With the ever-increasing number of aspirants, coaching institutes are doing good business. But not all of them are driven by profit motive alone. They offer scholarships or fee discounts to deserving students and free coaching to deserving poor students. For instance, Akash Institute, which has acquired a brand name in grooming medical education aspirants, offers free coaching to 25 students studying in government schools in Delhi every year. The institute has achieved astounding results in its over 10 years of existence,

"School education stresses more on theory while the competitive examinations test the student's problem-solving skill and application of theory, which is what we teach at the coaching institute," says a faculty member at Career Launcher.

Faculty members in other coaching institutes agree that the proliferation of such institutes is symptomatic of the failure of the education system. They hold the poor quality of teaching at schools responsible for this. "If there is a central recruitment examination for schoolteachers then may be the quality of school education might improve. Mere degrees in education do not equip a teacher enough," says Shyam Rudra Pathak, an IIT graduate, who teaches physics, chemistry and mathematics to IIT aspirants.
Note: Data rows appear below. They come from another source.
-- ==== Sys2Proof/Machine/Part.lean ====
section
/-! DEFINITION. The partition table (R391-R393): the fields of a partition's entry, and which partition a
die, stack, ring, port, object or event source belongs to. -/

namespace Sys2Proof.Machine

/-- A partition table entry as one number, byte 0 lowest (Table 14.2, R497). -/
def State.entry (s : State) (p : Part) : Nat :=
  (upTo 16).foldr (fun j a => s.regN .partEntry p.val j + 2 ^ 64 * a) 0

/-- Bits `hi:lo` of byte field `b` of an entry. -/
def State.entryBits (s : State) (p : Part) (b hi lo : Nat) : Nat := bitsOf (s.entry p) (8 * b + hi) (8 * b + lo)

/-- valid. -/
def State.partValid (s : State) (p : Part) : Bool := s.entryBits p 0 0 0 = 1
/-- Die mask: bit d for CDd. -/
def State.dieMask (s : State) (p : Part) : Nat := s.entryBits p 0 7 4
/-- Stack mask: bit h for Hh. -/
def State.stackMask (s : State) (p : Part) : Nat := s.entryBits p 0 15 8
/-- RCL ports A-D. -/
def State.rclMask (s : State) (p : Part) : Nat := s.entryBits p 0 19 16
/-- First ring. -/
def State.ringFirst (s : State) (p : Part) : Nat := s.entryBits p 0 25 20
/-- Fabric ports usable by the partition. -/
def State.fabPorts (s : State) (p : Part) : Nat := s.entryBits p 4 31 0
/-- First sync object. -/
def State.syncFirst (s : State) (p : Part) : Nat := s.entryBits p 8 14 0
/-- Sync objects. -/
def State.syncCount (s : State) (p : Part) : Nat := s.entryBits p 10 15 0
/-- First sequence slot. -/
def State.slotFirst (s : State) (p : Part) : Nat := s.entryBits p 12 15 0
/-- Sequence slots. -/
def State.slotCount (s : State) (p : Part) : Nat := s.entryBits p 14 15 0
/-- First Reserve frame of the share. -/
def State.reserveFirst (s : State) (p : Part) : Nat := s.entryBits p 16 31 0
/-- Reserve frames of the share. -/
def State.reserveFrames (s : State) (p : Part) : Nat := s.entryBits p 20 31 0
/-- Chunk buffers on each collective engine. -/
def State.colBuffers (s : State) (p : Part) : Nat := s.entryBits p 24 15 0
/-- Sixteenths of each listed fabric port. -/
def State.fabShare (s : State) (p : Part) : Nat := s.entryBits p 26 7 0
/-- Sixteenths of each collective engine's combining bandwidth. -/
def State.colShare (s : State) (p : Part) : Nat := s.entryBits p 27 7 0
/-- Sixteenths of Update Die lanes and Reserve bandwidth. -/
def State.updShare (s : State) (p : Part) : Nat := s.entryBits p 28 7 0
/-- Sixteenths of each bound link port's cells kept for host traffic. -/
def State.migShare (s : State) (p : Part) : Nat := s.entryBits p 29 7 0
/-- Power weight. -/
def State.powerWeight (s : State) (p : Part) : Nat := s.entryBits p 30 7 0
/-- Ring pairs. -/
def State.ringCount (s : State) (p : Part) : Nat := s.entryBits p 31 7 0
/-- Requests that may wait on each resource. -/
def State.queueBound (s : State) (p : Part) : Nat := s.entryBits p 32 15 0
/-- Granted MMIO blocks. -/
def State.mmioGrant (s : State) (p : Part) : Nat := s.entryBits p 34 15 0
/-- Partitions that may be REQUANT_COPY destinations. -/
def State.handover (s : State) (p : Part) : Nat := s.entryBits p 36 3 0
/-- Partitions that may map the shared region. -/
def State.sharedReaders (s : State) (p : Part) : Nat := s.entryBits p 37 3 0
/-- Base of the shared region. -/
def State.sharedBase (s : State) (p : Part) : Nat := s.entryBits p 40 47 0
/-- Pages of the shared region. -/
def State.sharedPages (s : State) (p : Part) : Nat := s.entryBits p 48 31 0

/-- A partition holds a compute die. -/
def State.ownsDie (s : State) (p : Part) (d : Die) : Bool := s.partValid p && bitOf (s.dieMask p) d.val
/-- A partition's dies, ascending. -/
def State.diesOf (s : State) (p : Part) : List Die := allDies.filter (fun d => s.ownsDie p d)
/-- A partition's stacks, ascending. -/
def State.stacksOf (s : State) (p : Part) : List Nat := (upTo 8).filter (fun h => bitOf (s.stackMask p) h)
/-- The first partition that a test accepts. -/
def firstPart (f : Part → Bool) : Option Part := allParts.find? f
/-- The partition of a compute die. -/
def State.partOfDie (s : State) (d : Die) : Option Part := firstPart (fun p => s.ownsDie p d)
/-- The partition of a core. -/
def State.partOfCore (s : State) (c : CoreId) : Option Part := s.partOfDie (coreDie c)
/-- The partition of a stack. -/
def State.partOfStack (s : State) (h : Nat) : Option Part :=
  firstPart (fun p => s.partValid p && bitOf (s.stackMask p) h)
/-- A ring belongs to a partition (R396). -/
def State.ownsRing (s : State) (p : Part) (r : Nat) : Bool :=
  s.partValid p && decide (s.ringFirst p ≤ r ∧ r < s.ringFirst p + s.ringCount p)
/-- The partition of a ring. -/
def State.partOfRing (s : State) (r : Nat) : Option Part := firstPart (fun p => s.ownsRing p r)
/-- An RCL port is bound to a partition. -/
def State.ownsRcl (s : State) (p : Part) (k : RPort) : Bool := s.partValid p && bitOf (s.rclMask p) k.val
/-- The partition an RCL port is bound to (R362). -/
def State.partOfRcl (s : State) (k : RPort) : Option Part := firstPart (fun p => s.ownsRcl p k)
/-- A fabric port is usable by a partition. -/
def State.ownsFab (s : State) (p : Part) (n : Nat) : Bool := s.partValid p && bitOf (s.fabPorts p) n
/-- A sync object lies in a partition's subset (R183, R186). -/
def State.ownsSync (s : State) (p : Part) (i : SyncObj) : Bool :=
  s.partValid p && decide (s.syncFirst p ≤ i.toNat ∧ i.toNat < s.syncFirst p + s.syncCount p)
/-- A partition is RUNNING (R394). -/
def State.running (s : State) (p : Part) : Bool := decide ((s.part p).state = 1)

/-- The shared owner (R470). -/
def State.sharedOwner (s : State) : Part := ⟨s.regN .evtSharedOwner % 4, Nat.mod_lt _ (by decide)⟩

/-- The I/O die of an RCL port. -/
def rclIod (k : RPort) : Iod := ⟨k.val / 2, by have := k.isLt; omega⟩
/-- The I/O die of a fabric port. -/
def fabIod (n : FPort) : Iod := ⟨n.val / 16, by have := n.isLt; omega⟩

/-- The ring owner of an event source (Table 17.1). -/
def State.sourceOwner (s : State) (n : Nat) : Part :=
  let die (d : Nat) : Part := (s.partOfDie ⟨d % 4, Nat.mod_lt _ (by decide)⟩).getD s.sharedOwner
  let fin (x : Nat) : Part := ⟨x % 4, Nat.mod_lt _ (by decide)⟩
  if n < 0x1000 then die (n / 1024)
  else if n < 0x1004 then die (n - 0x1000)
  else if 0x1010 ≤ n ∧ n < 0x1014 then fin (n - 0x1010)
  else if 0x1020 ≤ n ∧ n < 0x1024 then fin (n - 0x1020)
  else if 0x1050 ≤ n ∧ n < 0x1054 then (s.partOfRcl (fin (n - 0x1050))).getD s.sharedOwner
  else if 0x10A0 ≤ n ∧ n < 0x10A8 then (s.partOfStack (n - 0x10A0)).getD s.sharedOwner
  else s.sharedOwner

/-- The event kind of a source (Table 17.1). -/
def sourceKind (n : Nat) : Nat :=
  if n < 0x1000 then n % 8 + 1
  else if n < 0x1010 then 0x10
  else if n < 0x1020 then 0x11
  else if n < 0x1030 then 0x12
  else if n < 0x1050 then 0x13
  else if n < 0x1060 then 0x14
  else if n < 0x1070 then 0x15
  else if n < 0x1080 then 0x16
  else if n < 0x1090 then 0x17
  else if n < 0x10A0 then 0x18
  else if n < 0x10B0 then 0x19
  else if n < 0x10C0 then 0x1A
  else 0x1B

/-- The stamping die of a source (Table 17.1); the governor's is given by the event. -/
def sourceDie (n : Nat) : Nat :=
  if n < 0x1000 then n / 1024
  else if n < 0x1004 then n - 0x1000
  else if n < 0x1030 then 4
  else if n < 0x1050 then 4 + (n - 0x1030) / 16
  else if n < 0x1060 then 4 + (n - 0x1050) / 2
  else if n < 0x1070 then 4 + (n - 0x1060)
  else if n < 0x1080 then 4
  else if n < 0x1090 then 6
  else if n < 0x10A0 then 4
  else if n < 0x10B0 then (n - 0x10A0) / 2
  else if n < 0x10C0 then 6
  else 4 + (n - 0x10C0)

/-- Event source of a core part: 0 the front end, 1-4 its scalar, vector, matrix and move engines. -/
def coreSource (c : CoreId) (part : Nat) : BitVec 16 := BitVec.ofNat 16 (c.toNat * 8 + part)
/-- Event source of a stream's engine. -/
def engineSource (c : CoreId) (st : Stream) : BitVec 16 := coreSource c (st.code + 1)
/-- Event source of Gauger of a die. -/
def gaugerSource (d : Die) : BitVec 16 := BitVec.ofNat 16 (0x1000 + d.val)
/-- Event source of Assize of a partition. -/
def assizeSource (p : Part) : BitVec 16 := BitVec.ofNat 16 (0x1010 + p.val)
/-- Event source of Surveyor of a partition. -/
def surveyorSource (p : Part) : BitVec 16 := BitVec.ofNat 16 (0x1020 + p.val)
/-- Event source of a fabric port. -/
def fabSource (n : FPort) : BitVec 16 := BitVec.ofNat 16 (0x1030 + n.val)
/-- Event source of an RCL port. -/
def rclSource (k : RPort) : BitVec 16 := BitVec.ofNat 16 (0x1050 + k.val)
/-- Event source of a collective engine. -/
def colSource (i : Iod) : BitVec 16 := BitVec.ofNat 16 (0x1060 + i.val)
/-- Event source of the governor. -/
def govSource : BitVec 16 := 0x1070
/-- Event source of the Update Die. -/
def updSource : BitVec 16 := 0x1080
/-- Event source of security. -/
def secSource : BitVec 16 := 0x1090
/-- Event source of the memory controller of a stack. -/
def stackSource (h : Nat) : BitVec 16 := BitVec.ofNat 16 (0x10A0 + h)
/-- Event source of the Reserve controller. -/
def reserveSource : BitVec 16 := 0x10B0
/-- Event source of the firmware of an I/O die. -/
def firmwareSource (i : Iod) : BitVec 16 := BitVec.ofNat 16 (0x10C0 + i.val)

/-- The partitions in rotation after the one served last (R411, R413). -/
def rotation (last : Nat) : List Part := (upTo 4).map (fun i => ⟨(last + 1 + i) % 4, Nat.mod_lt _ (by decide)⟩)

end Sys2Proof.Machine
end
Those in the coaching business agree that the mushrooming of tutorials has necessitated some sort of a regulatory mechanism. "There should be some sort of central monitoring/certifying authority so that gullible parents are not cheated into paying huge sums to undeserving teachers," says Pathak.

The IIT council has taken some initiative to streamline the system. It has recommended to the government that the existing pattern of two-layer examination (screening and mains), be changed to a single examination. It has also suggested that in order to ensure that students do not neglect their board examinations, a cut-off mark of 60 per cent in Class XII should be prescribed for appearing in the IIT JEE. Besides, it has suggested that the JEE include only the Class XII syllabus of the Central Board of Secondary Education. This, it hopes, would lessen the students' burden and help them concentrate better on their school final exams. The government is expected to take a decision on these recommendations soon.

"We have received the suggestions and the Ministry will take a decision soon," said a senior official in the Human Resource Development Ministry. She admitted that the basic idea behind these recommendations was to control the proliferation of coaching institutes.

But it goes without saying that even if such a change is brought about, the institutes imparting quality training will continue to exist as a parallel system of education as long as the number of seats available in professional colleges fall short of the demand.